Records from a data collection
● ● ● ● ●

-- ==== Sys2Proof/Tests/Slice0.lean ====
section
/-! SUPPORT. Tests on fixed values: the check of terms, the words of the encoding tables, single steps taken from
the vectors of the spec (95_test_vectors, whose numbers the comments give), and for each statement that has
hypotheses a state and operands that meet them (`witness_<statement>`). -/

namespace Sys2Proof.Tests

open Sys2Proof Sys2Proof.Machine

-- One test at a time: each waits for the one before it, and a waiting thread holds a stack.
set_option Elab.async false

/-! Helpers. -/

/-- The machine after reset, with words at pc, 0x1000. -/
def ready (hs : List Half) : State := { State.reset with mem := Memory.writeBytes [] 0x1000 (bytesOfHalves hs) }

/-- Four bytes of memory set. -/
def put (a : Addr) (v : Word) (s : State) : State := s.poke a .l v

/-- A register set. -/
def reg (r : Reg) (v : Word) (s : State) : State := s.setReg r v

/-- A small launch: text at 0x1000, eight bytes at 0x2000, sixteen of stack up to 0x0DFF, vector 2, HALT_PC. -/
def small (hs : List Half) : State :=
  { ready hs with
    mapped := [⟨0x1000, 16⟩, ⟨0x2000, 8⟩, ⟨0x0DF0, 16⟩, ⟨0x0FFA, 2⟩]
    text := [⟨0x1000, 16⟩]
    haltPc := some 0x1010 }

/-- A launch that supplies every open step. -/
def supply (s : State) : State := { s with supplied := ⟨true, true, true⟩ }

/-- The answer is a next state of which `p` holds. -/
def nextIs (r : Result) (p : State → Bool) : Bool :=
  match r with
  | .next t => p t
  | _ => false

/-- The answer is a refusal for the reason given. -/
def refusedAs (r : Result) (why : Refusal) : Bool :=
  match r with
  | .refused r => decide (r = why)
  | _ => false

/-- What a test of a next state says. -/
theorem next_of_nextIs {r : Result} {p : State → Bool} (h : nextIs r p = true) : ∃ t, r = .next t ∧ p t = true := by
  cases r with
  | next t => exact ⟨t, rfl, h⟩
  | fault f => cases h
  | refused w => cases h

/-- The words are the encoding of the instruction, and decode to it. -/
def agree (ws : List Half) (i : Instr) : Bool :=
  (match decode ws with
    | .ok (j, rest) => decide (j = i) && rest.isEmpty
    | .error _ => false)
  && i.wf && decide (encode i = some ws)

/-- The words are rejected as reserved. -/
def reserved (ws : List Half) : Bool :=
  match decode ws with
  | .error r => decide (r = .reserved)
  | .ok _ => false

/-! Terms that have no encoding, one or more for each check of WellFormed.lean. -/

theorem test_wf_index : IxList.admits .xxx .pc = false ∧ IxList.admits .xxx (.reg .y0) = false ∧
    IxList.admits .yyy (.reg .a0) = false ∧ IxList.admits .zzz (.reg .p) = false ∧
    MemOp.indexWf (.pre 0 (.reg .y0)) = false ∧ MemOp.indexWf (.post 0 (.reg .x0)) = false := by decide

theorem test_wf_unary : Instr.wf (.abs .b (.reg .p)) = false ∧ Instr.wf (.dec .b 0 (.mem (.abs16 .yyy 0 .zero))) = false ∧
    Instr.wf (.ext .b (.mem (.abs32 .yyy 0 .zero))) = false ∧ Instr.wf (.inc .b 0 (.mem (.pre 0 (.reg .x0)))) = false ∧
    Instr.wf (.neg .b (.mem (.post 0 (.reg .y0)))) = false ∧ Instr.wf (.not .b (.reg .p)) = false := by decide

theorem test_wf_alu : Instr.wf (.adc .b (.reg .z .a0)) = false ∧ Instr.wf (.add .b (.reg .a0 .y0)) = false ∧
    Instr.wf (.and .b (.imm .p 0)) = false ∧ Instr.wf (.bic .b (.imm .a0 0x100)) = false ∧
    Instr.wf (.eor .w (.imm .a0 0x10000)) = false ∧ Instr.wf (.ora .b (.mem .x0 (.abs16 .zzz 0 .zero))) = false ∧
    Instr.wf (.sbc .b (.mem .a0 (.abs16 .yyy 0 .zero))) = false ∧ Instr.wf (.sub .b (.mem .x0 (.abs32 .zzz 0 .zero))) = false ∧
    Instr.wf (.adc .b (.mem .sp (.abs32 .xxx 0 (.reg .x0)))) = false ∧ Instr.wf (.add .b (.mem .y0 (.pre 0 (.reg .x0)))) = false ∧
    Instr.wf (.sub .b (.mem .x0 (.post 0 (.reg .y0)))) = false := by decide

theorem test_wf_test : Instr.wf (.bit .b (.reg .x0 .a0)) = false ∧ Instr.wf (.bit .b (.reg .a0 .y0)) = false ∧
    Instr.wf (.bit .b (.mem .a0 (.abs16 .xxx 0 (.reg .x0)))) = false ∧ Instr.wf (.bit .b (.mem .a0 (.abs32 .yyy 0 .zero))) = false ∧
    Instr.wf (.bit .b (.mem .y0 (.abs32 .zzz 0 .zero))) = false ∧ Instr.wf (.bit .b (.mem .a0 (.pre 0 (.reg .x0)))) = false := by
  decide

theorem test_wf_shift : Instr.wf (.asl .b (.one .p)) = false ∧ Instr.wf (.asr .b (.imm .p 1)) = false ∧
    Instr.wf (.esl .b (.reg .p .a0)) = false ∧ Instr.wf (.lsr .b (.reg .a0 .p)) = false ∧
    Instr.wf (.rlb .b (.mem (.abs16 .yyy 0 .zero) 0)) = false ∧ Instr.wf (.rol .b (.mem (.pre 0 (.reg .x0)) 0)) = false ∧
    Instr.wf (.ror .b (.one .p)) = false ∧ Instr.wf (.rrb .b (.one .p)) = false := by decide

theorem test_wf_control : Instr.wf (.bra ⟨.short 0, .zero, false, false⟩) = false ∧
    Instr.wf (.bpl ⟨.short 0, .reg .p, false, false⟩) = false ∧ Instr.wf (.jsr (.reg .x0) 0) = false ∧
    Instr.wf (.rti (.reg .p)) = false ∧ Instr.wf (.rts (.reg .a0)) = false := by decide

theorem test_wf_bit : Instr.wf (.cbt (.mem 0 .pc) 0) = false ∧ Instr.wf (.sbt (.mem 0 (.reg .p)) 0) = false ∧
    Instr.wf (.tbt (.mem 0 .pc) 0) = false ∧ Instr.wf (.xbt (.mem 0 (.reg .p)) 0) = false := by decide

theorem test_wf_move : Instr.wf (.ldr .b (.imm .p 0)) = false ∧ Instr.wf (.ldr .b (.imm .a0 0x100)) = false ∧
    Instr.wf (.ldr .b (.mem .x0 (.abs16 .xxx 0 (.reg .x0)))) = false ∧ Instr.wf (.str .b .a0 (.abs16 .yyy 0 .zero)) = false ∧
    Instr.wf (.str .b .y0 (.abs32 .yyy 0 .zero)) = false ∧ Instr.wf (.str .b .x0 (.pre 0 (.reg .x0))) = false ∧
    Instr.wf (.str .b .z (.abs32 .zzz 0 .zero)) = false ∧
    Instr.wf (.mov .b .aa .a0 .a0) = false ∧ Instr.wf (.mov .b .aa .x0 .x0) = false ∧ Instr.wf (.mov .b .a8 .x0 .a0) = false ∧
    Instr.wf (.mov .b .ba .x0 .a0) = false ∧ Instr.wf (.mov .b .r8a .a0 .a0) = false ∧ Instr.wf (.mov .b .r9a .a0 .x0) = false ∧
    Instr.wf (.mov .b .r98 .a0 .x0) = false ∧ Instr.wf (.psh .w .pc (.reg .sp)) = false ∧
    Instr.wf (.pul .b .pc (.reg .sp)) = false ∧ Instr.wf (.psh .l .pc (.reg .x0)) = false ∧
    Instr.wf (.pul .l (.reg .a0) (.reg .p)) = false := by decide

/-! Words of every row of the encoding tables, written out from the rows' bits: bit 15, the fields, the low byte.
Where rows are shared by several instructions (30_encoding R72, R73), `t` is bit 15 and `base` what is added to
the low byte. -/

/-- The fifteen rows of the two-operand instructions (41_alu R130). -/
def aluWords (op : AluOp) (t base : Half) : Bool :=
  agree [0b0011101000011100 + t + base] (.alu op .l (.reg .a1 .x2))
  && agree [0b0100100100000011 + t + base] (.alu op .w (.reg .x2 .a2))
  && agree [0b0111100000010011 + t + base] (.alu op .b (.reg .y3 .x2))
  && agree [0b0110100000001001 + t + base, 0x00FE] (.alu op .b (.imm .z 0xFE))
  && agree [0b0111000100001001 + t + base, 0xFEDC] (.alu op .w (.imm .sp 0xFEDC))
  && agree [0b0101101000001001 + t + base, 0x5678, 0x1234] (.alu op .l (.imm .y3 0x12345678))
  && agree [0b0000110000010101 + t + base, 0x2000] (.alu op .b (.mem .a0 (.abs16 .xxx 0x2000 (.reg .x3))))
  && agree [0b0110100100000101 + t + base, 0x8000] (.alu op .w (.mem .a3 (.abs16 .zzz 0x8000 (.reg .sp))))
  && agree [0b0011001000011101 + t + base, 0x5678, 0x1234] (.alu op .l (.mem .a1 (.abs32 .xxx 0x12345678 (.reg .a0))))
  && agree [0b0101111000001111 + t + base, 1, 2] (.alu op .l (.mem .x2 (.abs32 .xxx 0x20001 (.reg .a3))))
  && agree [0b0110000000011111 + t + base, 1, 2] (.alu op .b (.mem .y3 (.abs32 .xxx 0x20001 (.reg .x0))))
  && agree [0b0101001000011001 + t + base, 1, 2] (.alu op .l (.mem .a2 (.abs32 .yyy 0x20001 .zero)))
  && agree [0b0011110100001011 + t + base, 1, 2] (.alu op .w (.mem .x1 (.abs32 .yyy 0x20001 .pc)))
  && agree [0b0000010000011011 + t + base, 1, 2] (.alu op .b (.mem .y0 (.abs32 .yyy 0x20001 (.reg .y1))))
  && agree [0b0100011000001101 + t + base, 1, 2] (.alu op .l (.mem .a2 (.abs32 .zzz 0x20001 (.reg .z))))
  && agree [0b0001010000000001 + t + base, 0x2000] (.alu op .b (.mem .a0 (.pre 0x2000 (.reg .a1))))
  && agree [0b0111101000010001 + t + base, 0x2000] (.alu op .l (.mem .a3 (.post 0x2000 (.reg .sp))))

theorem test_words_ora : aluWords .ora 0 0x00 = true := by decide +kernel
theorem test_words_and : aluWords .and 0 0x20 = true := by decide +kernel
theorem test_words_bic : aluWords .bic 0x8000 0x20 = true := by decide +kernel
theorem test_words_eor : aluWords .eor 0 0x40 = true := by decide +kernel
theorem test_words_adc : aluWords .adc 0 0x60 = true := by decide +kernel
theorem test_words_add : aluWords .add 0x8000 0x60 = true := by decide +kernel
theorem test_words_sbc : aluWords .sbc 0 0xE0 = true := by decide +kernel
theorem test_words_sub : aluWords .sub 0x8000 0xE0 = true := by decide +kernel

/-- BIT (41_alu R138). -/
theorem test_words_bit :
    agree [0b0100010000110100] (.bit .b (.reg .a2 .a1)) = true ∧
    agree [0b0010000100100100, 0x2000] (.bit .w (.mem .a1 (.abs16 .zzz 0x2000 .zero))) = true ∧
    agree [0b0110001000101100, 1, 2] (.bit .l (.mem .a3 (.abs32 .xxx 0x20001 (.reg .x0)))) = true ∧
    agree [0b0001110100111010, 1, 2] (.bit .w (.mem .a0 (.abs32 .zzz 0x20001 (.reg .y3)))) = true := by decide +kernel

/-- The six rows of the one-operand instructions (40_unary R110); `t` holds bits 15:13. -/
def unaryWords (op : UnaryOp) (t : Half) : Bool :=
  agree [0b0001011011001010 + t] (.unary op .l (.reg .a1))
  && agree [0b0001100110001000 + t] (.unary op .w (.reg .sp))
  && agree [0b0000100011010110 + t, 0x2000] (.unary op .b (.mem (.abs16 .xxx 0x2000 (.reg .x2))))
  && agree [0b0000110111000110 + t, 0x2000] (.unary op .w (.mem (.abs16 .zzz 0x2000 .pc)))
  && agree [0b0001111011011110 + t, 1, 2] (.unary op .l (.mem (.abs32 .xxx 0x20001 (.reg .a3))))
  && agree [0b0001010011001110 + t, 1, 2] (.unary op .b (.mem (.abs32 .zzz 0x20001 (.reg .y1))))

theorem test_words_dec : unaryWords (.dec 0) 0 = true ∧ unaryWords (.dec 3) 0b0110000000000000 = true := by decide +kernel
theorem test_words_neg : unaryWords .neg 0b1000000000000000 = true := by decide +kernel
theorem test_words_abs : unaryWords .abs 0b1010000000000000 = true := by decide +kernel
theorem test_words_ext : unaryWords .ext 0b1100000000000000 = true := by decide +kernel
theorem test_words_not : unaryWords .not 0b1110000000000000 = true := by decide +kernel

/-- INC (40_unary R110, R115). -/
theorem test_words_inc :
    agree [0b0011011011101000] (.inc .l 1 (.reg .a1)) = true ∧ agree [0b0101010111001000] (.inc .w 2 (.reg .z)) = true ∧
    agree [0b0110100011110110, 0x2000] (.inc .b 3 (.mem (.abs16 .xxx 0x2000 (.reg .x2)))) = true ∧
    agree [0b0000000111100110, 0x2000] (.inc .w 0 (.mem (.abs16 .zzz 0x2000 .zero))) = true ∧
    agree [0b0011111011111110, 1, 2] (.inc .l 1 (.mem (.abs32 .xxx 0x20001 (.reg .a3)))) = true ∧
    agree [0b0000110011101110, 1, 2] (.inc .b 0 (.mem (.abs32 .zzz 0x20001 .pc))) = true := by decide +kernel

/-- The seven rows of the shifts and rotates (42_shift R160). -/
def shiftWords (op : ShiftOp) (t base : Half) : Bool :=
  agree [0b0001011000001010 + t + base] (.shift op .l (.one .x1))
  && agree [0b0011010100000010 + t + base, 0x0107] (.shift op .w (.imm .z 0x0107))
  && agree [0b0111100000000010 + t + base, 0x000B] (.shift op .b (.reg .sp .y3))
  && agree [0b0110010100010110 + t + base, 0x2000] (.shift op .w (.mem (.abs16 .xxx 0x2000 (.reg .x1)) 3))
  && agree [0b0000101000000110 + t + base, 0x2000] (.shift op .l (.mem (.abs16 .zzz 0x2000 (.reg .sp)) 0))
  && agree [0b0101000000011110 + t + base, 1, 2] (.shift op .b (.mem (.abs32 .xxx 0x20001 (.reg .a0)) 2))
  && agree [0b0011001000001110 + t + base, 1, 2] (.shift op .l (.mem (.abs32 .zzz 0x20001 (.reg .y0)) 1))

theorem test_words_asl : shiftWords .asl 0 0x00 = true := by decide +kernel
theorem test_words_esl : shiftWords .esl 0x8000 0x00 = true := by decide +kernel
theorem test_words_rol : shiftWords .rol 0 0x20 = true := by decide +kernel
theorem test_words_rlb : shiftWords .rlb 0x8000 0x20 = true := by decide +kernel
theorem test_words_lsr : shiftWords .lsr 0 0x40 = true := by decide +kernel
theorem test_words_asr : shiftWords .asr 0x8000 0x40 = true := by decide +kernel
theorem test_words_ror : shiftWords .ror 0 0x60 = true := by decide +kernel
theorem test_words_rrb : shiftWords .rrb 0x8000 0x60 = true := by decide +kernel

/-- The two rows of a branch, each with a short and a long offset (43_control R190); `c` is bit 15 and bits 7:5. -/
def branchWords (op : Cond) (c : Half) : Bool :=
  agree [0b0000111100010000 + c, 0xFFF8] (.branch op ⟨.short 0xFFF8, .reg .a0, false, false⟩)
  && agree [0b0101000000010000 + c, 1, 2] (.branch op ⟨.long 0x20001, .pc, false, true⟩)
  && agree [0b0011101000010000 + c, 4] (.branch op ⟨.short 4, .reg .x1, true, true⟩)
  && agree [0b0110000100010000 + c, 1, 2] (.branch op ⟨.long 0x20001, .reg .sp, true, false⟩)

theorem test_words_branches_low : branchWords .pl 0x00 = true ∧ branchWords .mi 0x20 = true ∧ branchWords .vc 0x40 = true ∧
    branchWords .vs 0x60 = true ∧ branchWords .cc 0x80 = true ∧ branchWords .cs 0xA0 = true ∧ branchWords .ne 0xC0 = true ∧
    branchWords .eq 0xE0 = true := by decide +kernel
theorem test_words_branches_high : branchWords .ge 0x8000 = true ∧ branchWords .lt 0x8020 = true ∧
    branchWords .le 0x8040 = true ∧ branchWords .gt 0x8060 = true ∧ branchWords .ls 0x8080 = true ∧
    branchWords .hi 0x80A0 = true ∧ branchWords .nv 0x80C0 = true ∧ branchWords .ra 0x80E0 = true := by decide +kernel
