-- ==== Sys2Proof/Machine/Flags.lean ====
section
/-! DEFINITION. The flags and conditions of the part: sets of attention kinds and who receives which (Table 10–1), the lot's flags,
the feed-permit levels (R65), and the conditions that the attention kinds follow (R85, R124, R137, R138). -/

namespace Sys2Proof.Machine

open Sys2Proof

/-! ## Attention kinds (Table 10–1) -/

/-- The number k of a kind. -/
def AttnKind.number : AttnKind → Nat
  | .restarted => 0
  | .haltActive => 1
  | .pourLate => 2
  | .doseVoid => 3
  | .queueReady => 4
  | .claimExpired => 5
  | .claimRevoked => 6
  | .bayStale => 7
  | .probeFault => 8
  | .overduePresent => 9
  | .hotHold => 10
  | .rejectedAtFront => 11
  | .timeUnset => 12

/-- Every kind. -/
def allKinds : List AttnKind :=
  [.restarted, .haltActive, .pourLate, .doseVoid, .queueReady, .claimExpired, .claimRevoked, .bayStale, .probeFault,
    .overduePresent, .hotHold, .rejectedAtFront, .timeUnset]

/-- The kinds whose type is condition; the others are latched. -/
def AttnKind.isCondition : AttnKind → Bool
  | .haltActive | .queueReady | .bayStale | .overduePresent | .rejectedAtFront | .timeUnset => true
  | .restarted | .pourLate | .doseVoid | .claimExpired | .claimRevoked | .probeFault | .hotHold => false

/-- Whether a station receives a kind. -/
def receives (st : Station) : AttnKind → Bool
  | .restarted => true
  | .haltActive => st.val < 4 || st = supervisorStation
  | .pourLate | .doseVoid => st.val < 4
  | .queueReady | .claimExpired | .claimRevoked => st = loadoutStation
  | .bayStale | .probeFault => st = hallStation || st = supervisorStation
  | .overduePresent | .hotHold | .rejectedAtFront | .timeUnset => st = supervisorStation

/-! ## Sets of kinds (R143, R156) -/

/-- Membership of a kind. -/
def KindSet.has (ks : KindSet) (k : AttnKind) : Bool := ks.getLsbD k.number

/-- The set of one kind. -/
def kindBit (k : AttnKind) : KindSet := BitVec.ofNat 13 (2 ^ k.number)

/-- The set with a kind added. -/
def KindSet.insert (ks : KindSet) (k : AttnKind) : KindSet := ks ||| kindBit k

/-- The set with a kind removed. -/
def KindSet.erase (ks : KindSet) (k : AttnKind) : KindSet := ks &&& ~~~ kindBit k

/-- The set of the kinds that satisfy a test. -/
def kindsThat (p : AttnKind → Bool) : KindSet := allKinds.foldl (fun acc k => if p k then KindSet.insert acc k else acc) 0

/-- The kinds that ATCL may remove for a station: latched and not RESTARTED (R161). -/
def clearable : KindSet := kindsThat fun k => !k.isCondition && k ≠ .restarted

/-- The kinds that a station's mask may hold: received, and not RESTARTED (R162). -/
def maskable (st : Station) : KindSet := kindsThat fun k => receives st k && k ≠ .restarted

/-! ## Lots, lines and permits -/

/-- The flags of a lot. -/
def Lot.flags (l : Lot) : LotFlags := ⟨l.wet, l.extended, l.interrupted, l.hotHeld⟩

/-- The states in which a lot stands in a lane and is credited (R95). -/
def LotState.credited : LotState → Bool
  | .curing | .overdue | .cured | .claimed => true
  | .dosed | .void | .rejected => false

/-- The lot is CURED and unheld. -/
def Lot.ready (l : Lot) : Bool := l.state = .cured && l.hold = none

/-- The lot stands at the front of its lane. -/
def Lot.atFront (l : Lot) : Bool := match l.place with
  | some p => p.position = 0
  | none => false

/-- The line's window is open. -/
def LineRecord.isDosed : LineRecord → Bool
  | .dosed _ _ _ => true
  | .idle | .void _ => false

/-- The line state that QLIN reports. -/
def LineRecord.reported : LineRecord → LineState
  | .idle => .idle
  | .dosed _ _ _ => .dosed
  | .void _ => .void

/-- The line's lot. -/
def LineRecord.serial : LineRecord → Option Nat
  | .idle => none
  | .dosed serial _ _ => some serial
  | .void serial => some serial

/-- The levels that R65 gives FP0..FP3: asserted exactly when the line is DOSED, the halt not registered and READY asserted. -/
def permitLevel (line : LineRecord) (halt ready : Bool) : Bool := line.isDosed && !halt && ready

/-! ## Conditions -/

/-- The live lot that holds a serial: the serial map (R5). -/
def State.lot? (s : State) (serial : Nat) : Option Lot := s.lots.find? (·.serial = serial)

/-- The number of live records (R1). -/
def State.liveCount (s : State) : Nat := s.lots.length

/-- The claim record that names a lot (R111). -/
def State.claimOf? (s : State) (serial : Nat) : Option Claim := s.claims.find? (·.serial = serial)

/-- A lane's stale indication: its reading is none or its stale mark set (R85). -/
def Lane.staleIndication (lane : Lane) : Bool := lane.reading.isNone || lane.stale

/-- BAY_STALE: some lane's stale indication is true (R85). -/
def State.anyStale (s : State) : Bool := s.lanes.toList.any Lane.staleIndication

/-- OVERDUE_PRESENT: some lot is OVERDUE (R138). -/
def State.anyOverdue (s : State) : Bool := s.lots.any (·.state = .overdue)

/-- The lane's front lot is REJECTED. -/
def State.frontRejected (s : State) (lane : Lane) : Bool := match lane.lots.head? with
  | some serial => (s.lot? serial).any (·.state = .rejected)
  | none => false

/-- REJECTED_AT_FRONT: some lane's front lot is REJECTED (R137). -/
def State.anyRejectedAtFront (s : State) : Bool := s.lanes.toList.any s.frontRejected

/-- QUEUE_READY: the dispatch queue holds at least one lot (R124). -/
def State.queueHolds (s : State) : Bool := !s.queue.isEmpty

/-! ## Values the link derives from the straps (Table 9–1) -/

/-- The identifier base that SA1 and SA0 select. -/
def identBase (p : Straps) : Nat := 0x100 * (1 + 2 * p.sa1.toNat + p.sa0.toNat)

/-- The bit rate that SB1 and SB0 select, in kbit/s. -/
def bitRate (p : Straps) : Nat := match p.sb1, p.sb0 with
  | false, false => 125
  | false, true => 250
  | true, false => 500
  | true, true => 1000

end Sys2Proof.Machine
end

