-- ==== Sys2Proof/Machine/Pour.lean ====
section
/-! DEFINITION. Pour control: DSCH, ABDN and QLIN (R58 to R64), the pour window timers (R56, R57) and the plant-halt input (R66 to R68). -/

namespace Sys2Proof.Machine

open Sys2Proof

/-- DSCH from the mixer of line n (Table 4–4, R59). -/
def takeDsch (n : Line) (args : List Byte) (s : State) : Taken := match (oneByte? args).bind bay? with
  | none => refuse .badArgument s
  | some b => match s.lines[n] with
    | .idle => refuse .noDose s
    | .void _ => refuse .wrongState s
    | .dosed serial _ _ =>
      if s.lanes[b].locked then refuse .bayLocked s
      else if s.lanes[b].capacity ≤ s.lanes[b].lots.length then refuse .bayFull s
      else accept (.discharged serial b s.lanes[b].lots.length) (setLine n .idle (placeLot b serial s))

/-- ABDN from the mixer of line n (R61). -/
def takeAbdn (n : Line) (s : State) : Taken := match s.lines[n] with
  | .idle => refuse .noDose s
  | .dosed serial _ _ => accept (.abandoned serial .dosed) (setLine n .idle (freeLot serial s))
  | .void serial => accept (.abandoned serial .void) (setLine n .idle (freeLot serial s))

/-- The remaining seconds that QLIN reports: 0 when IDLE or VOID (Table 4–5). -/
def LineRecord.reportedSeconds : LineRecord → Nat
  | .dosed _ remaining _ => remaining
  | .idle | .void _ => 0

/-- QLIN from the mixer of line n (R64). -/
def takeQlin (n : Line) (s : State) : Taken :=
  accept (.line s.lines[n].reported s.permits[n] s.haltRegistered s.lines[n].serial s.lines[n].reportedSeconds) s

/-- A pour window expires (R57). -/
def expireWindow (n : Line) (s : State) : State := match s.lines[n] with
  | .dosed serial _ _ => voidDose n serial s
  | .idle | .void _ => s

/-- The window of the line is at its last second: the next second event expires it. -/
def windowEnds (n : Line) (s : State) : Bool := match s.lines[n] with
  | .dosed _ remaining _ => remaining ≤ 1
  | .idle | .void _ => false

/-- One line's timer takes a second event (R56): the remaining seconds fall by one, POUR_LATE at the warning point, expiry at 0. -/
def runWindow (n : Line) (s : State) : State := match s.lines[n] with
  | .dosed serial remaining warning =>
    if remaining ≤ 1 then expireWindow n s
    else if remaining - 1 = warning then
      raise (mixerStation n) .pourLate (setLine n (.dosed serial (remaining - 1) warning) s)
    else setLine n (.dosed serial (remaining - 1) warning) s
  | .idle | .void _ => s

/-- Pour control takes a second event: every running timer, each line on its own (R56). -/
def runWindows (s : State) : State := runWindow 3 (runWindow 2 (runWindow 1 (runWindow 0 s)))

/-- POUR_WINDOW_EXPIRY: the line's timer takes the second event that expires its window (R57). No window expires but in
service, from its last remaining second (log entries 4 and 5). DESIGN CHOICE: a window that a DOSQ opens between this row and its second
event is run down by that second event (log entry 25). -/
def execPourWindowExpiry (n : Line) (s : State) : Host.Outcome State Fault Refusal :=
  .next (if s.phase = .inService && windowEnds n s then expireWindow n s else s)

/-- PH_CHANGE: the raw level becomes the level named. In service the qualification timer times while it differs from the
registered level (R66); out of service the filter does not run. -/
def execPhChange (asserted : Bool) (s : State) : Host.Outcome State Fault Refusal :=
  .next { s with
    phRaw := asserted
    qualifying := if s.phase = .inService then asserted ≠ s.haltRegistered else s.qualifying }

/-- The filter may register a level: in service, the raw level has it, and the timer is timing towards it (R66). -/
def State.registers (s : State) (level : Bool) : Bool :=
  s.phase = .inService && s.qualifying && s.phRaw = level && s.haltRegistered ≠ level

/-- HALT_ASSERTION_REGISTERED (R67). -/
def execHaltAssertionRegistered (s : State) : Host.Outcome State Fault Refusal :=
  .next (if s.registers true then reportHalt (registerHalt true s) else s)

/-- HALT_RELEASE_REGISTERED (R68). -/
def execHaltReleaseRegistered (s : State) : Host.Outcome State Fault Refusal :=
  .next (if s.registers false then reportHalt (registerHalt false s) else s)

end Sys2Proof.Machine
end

● ● ● ● ●

Exact reproduction is required: output the lines from the start of the entries above through the line with "open Sys2Proof Sys2Proof.Machine".

Task solution
-- ==== Sys2Proof/Tests/Slice0.lean ====
section
/-! SUPPORT. Tests on fixed values: the check of terms, the words of the encoding tables, single steps taken from
the vectors of the spec (95_test_vectors, whose numbers the comments give), and for each statement that has
hypotheses a state and operands that meet them (`witness_<statement>`). -/

namespace Sys2Proof.Tests

open Sys2Proof Sys2Proof.Machine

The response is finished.